At least that’s what he appears to be singing about. After all, there are times when Thile doesn’t give the listener a fighting chance to understand what he’s on about, which is the case on a handful of these songs, including the title cut. “Another thick fog,” Thile sings on the track, which pretty well sums up the evasive poetry that pays plenty of attention to meter and rhythm but proves impossible to explicate. Still, the song is hypnotic, winding through a mini-suite of spidery chord changes and stabbing vocal cadences, as Thile’s mandolin locks into Eldridge’s guitar snaps while Pikenly gambols up and down the fretboard and Witcher parachutes in with drowsy fiddle lines.

Lyrcially, Thile goes to the bullpen on a couple of songs, bringing in Josh Ritter to help streamline Thile’s wayward flights of consciousness. The results are fine: the sinewy “Hundred Dollars”, featuring Witcher’s smirking baritone crossing swords with Thile’s restless tenor, and “New York City”, a humdinger that features a supersonic solo from Pikelny and a barnstorming final minute.

Then again, perhaps the Punch Brothers shine most brightly when they let their spine-curving instrumental genius do the talking. After all, there isn’t another Corolla full of people on the planet who can play like these guys. The two instrumentals on Who’s Feeling Young Now? are also the record’s only covers, and their choices are testaments to the band’s diversity. “Flippen (The Flip)” is a reel from Swedish folkgrass outfit Väsen. Thile’s mandolin takes over in the opening (for Väsen’s fiddle-based original) and proves again that no other mandolinist combines such blazing speed with such an impossibly delicate touch. Covering Radiohead is one of Punch Brothers’ favorite challenges, and here they offer a take on “Kid A”. Thile’s whirling dervish rhythm chops mimic the ticky syncopated beats, and the band likewise captures the plinky, icy tone of the original on one of the new record’s most impressive feats.

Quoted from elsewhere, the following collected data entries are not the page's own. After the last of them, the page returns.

theorem mem_rangesWithout {free : List FreeRange} {lo hi : Nat} {q : FreeRange}
    (h : q ∈ rangesWithout free lo hi) :
    q.lo < q.hi ∧ (q.hi ≤ lo ∨ hi ≤ q.lo) ∧ ∃ r ∈ free, r.lo ≤ q.lo ∧ q.hi ≤ r.hi := by
  simp only [rangesWithout, List.mem_flatMap, FreeRange.without, List.mem_append, mem_nonempty] at h
  obtain ⟨r, hr, ⟨rfl, hlt⟩ | ⟨rfl, hlt⟩⟩ := h
  · exact ⟨hlt, .inl (by simp), r, hr, by simp, by simp⟩
  · exact ⟨hlt, .inr (by simp), r, hr, by simp, by simp⟩

theorem pairwise_without (r : FreeRange) (lo hi : Nat) (h : lo ≤ hi) :
    (r.without lo hi).Pairwise fun q p => q.hi ≤ p.lo := by
  unfold FreeRange.without FreeRange.nonempty
  split <;> split <;> simp
  omega

theorem pairwise_rangesWithout {free : List FreeRange} {lo hi : Nat} (h : lo ≤ hi)
    (hs : free.Pairwise fun q r => q.hi ≤ r.lo) :
    (rangesWithout free lo hi).Pairwise fun q r => q.hi ≤ r.lo := by
  induction free with
  | nil => simp [rangesWithout]
  | cons r rest ih =>
    rw [List.pairwise_cons] at hs
    have hcons : rangesWithout (r :: rest) lo hi = r.without lo hi ++ rangesWithout rest lo hi := by
      simp [rangesWithout]
    rw [hcons, List.pairwise_append]
    refine ⟨pairwise_without r lo hi h, ih hs.2, ?_⟩
    intro q hq p hp
    have hq' : q ∈ rangesWithout [r] lo hi := by simpa [rangesWithout] using hq
    obtain ⟨_, _, r', hr', _, hq2⟩ := mem_rangesWithout hq'
    obtain ⟨_, _, p', hp', hp1, _⟩ := mem_rangesWithout hp
    have := hs.1 p' hp'
    simp only [List.mem_singleton] at hr'
    subst hr'; omega

theorem mem_insertRange {free : List FreeRange} {r q : FreeRange} :
    q ∈ insertRange free r ↔ q = r ∨ q ∈ free := by
  induction free with
  | nil => simp [insertRange]
  | cons p rest ih =>
    simp only [insertRange]
    split
    · simp
    · simp only [List.mem_cons, ih]; tauto

theorem pairwise_insertRange {free : List FreeRange} {r : FreeRange} (hr : r.lo < r.hi)
    (hs : free.Pairwise fun q p => q.hi ≤ p.lo) (hne : ∀ q ∈ free, q.lo < q.hi)
    (hapart : ∀ q ∈ free, q.hi ≤ r.lo ∨ r.hi ≤ q.lo) :
    (insertRange free r).Pairwise fun q p => q.hi ≤ p.lo := by
  induction free with
  | nil => simp [insertRange]
  | cons p rest ih =>
    rw [List.pairwise_cons] at hs
    have hp := hapart p (by simp)
    have hpl := hne p (by simp)
    simp only [insertRange]
    split
    · rename_i hlt
      rw [List.pairwise_cons, List.pairwise_cons]
      refine ⟨?_, hs⟩
      intro q hq
      rcases List.mem_cons.mp hq with rfl | hq
      · omega
      · have := hs.1 q hq; omega
    · rename_i hlt
      rw [List.pairwise_cons]
      refine ⟨?_, ih hs.2 (fun q hq => hne q (by simp [hq])) fun q hq => hapart q (by simp [hq])⟩
      intro q hq
      rcases mem_insertRange.mp hq with rfl | hq
      · omega
      · exact hs.1 q hq

/-- Writing a byte keeps the canonical form. -/
theorem Mem.wf_write {m : Mem} (h : m.wf = true) (i : Nat) (b : Byte) : (m.write i b).wf = true := by
  rw [Mem.wf_iff] at h ⊢
  obtain ⟨hs, hc, hp, hn⟩ := h
  have hout : (cellsOutside m.cells i (i + 1)).Pairwise fun c d => c.1 < d.1 := hs.filter _
  have hne : ∀ c ∈ cellsOutside m.cells i (i + 1), c.1 ≠ i := by
    intro c hmem; have := (mem_cellsOutside.mp hmem).2; omega
  have hold : ∀ c ∈ cellsOutside m.cells i (i + 1), c.2 ≠ 0#8 ∧ (m.write i b).drawAt c.1 = none := by
    intro c hmem
    have hm := hc c (mem_cellsOutside.mp hmem).1
    rw [Mem.drawAt_write, if_neg (hne c hmem)]; exact hm
  refine ⟨?_, ?_, pairwise_rangesWithout (by omega) hp, fun r hr => (mem_rangesWithout hr).1⟩
  · unfold Mem.write
    by_cases hb : b = 0#8
    · simpa [hb] using hout
    · simpa [hb] using pairwise_insertCell hout hne
  · intro c hmem
    by_cases hb : b = 0#8
    · exact hold c (by simpa [Mem.write, hb] using hmem)
    · have hmem' : c ∈ insertCell (cellsOutside m.cells i (i + 1)) i b := by simpa [Mem.write, hb] using hmem
      rcases mem_insertCell.mp hmem' with rfl | hmem'
      · exact ⟨hb, by rw [Mem.drawAt_write, if_pos rfl]⟩
      · exact hold c hmem'

/-- Writing a list keeps the canonical form. -/
theorem Mem.wf_writeList {m : Mem} (h : m.wf = true) (i : Nat) (bytes : List Byte) : (m.writeList i bytes).wf = true := by
  induction bytes generalizing m i with
  | nil => exact h
  | cons b rest ih => exact ih (Mem.wf_write h i b) (i + 1)

/-- Leaving a range unspecified keeps the canonical form. -/
theorem Mem.wf_havoc {m : Mem} (h : m.wf = true) (lo hi draw : Nat) (redrawn : Bool) :
    (m.havoc lo hi draw redrawn).wf = true := by
  by_cases hlt : lo < hi
  · have hdraw := Mem.drawAt_havoc m lo hi draw redrawn
    rw [Mem.wf_iff] at h ⊢
    obtain ⟨hs, hc, hp, hn⟩ := h
    simp only [Mem.havoc, if_pos hlt] at hdraw ⊢
    refine ⟨hs.filter _, ?_, ?_, ?_⟩
    · intro c hmem
      obtain ⟨hmem', hnot⟩ := mem_cellsOutside.mp hmem
      rw [hdraw, if_neg hnot]; exact hc c hmem'
    · exact pairwise_insertRange hlt (pairwise_rangesWithout (by omega) hp) (fun q hq => (mem_rangesWithout hq).1)
        fun q hq => (mem_rangesWithout hq).2.1
    · intro r hr
      rcases mem_insertRange.mp hr with rfl | hr
      · exact hlt
      · exact (mem_rangesWithout hr).1
  · simpa [Mem.havoc, hlt] using h

theorem mem_cellsFrom {bytes : List Byte} {base : Nat} {c : Host.Cell} (h : c ∈ cellsFrom base bytes) :
    base ≤ c.1 ∧ c.1 < base + bytes.length ∧ c.2 ≠ 0#8 := by
  induction bytes generalizing base with
  | nil => simp [cellsFrom] at h
  | cons b rest ih =>
    simp only [cellsFrom] at h
    split at h
    · have := ih h; simp only [List.length_cons]; exact ⟨by omega, by omega, this.2.2⟩
    · rename_i hb
      rcases List.mem_cons.mp h with rfl | h
      · exact ⟨by simp, by simp, hb⟩
      · have := ih h; simp only [List.length_cons]; refine ⟨by omega, by omega, this.2.2⟩

theorem pairwise_cellsFrom (bytes : List Byte) (base : Nat) : (cellsFrom base bytes).Pairwise fun c d => c.1 < d.1 := by
  induction bytes generalizing base with
  | nil => simp [cellsFrom]
  | cons b rest ih =>
    simp only [cellsFrom]
    split
    · exact ih _
    · rw [List.pairwise_cons]
      exact ⟨fun c hc => by have := (mem_cellsFrom hc).1; simp only; omega, ih _⟩

/-- A loaded space is canonical. -/
theorem Mem.wf_loaded (bytes : List Byte) (cap draw : Nat) : (Mem.loaded bytes cap draw).wf = true := by
  rw [Mem.wf_iff]
  refine ⟨pairwise_cellsFrom bytes 0, ?_, ?_, ?_⟩
  · intro c hc
    have := mem_cellsFrom hc
    exact ⟨this.2.2, by rw [Mem.drawAt_loaded, if_neg (by omega)]⟩
  · simp only [Mem.loaded, FreeRange.nonempty]; split <;> simp
  · intro r hr; obtain ⟨rfl, h⟩ := mem_nonempty.mp hr; exact h

/-! ### The bound -/

theorem Mem.fits_write {m : Mem} {cap i : Nat} (h : m.fits cap = true) (hi : i < cap) (b : Byte) :
    (m.write i b).fits cap = true := by
  rw [Mem.fits_iff] at h ⊢
  refine ⟨?_, ?_⟩
  · intro c hmem
    by_cases hb : b = 0#8
    · exact h.1 c (mem_cellsOutside.mp (by simpa [Mem.write, hb] using hmem)).1
    · have hmem' : c ∈ insertCell (cellsOutside m.cells i (i + 1)) i b := by simpa [Mem.write, hb] using hmem
      rcases mem_insertCell.mp hmem' with rfl | hmem'
      · exact hi
      · exact h.1 c (mem_cellsOutside.mp hmem').1
  · intro r hr
    obtain ⟨_, _, q, hq, _, hle⟩ := mem_rangesWithout (show r ∈ rangesWithout m.free i (i + 1) from hr)
    exact Nat.le_trans hle (h.2 q hq)

theorem Mem.fits_writeList {m : Mem} {cap i : Nat} {bytes : List Byte} (h : m.fits cap = true)
    (hi : i + bytes.length ≤ cap) : (m.writeList i bytes).fits cap = true := by
  induction bytes generalizing m i with
  | nil => exact h
  | cons b rest ih =>
    rw [List.length_cons] at hi
    exact ih (Mem.fits_write h (by omega) b) (by omega)

theorem Mem.fits_havoc {m : Mem} {cap lo hi : Nat} (h : m.fits cap = true) (hhi : hi ≤ cap) (draw : Nat)
    (redrawn : Bool) : (m.havoc lo hi draw redrawn).fits cap = true := by
  unfold Mem.havoc
  split
  · rw [Mem.fits_iff] at h ⊢
    refine ⟨fun c hc => h.1 c (mem_cellsOutside.mp hc).1, fun r hr => ?_⟩
    rcases mem_insertRange.mp hr with rfl | hr
    · exact hhi
    · obtain ⟨_, _, q, hq, _, hle⟩ := mem_rangesWithout hr
      exact Nat.le_trans hle (h.2 q hq)
  · exact h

The record ends with “Don’t Get Married Without Me”, which sounds closest to what has become the signature Punch Brothers sound in 2012. The instrumentation runs the course from classical to ragtime to bop to avant-grass, providing a zig-zag backdrop to a rugged verse that melds into a dreamy, falsetto-abetted chorus showcasing high-and-tight harmonies. Thile offers up more batshit lyricism, but it’s nostalgic and romantic batshit. In fact, if you don’t like “Don’t Get Married Without Me”, Punch Brothers might not be your bag. On the other hand, if you are interested in modern acoustic music at its most dynamic, passionate, progressive, and deftly played, Who’s Feeling Young Now? is an essential document and a mesmerizing step forward.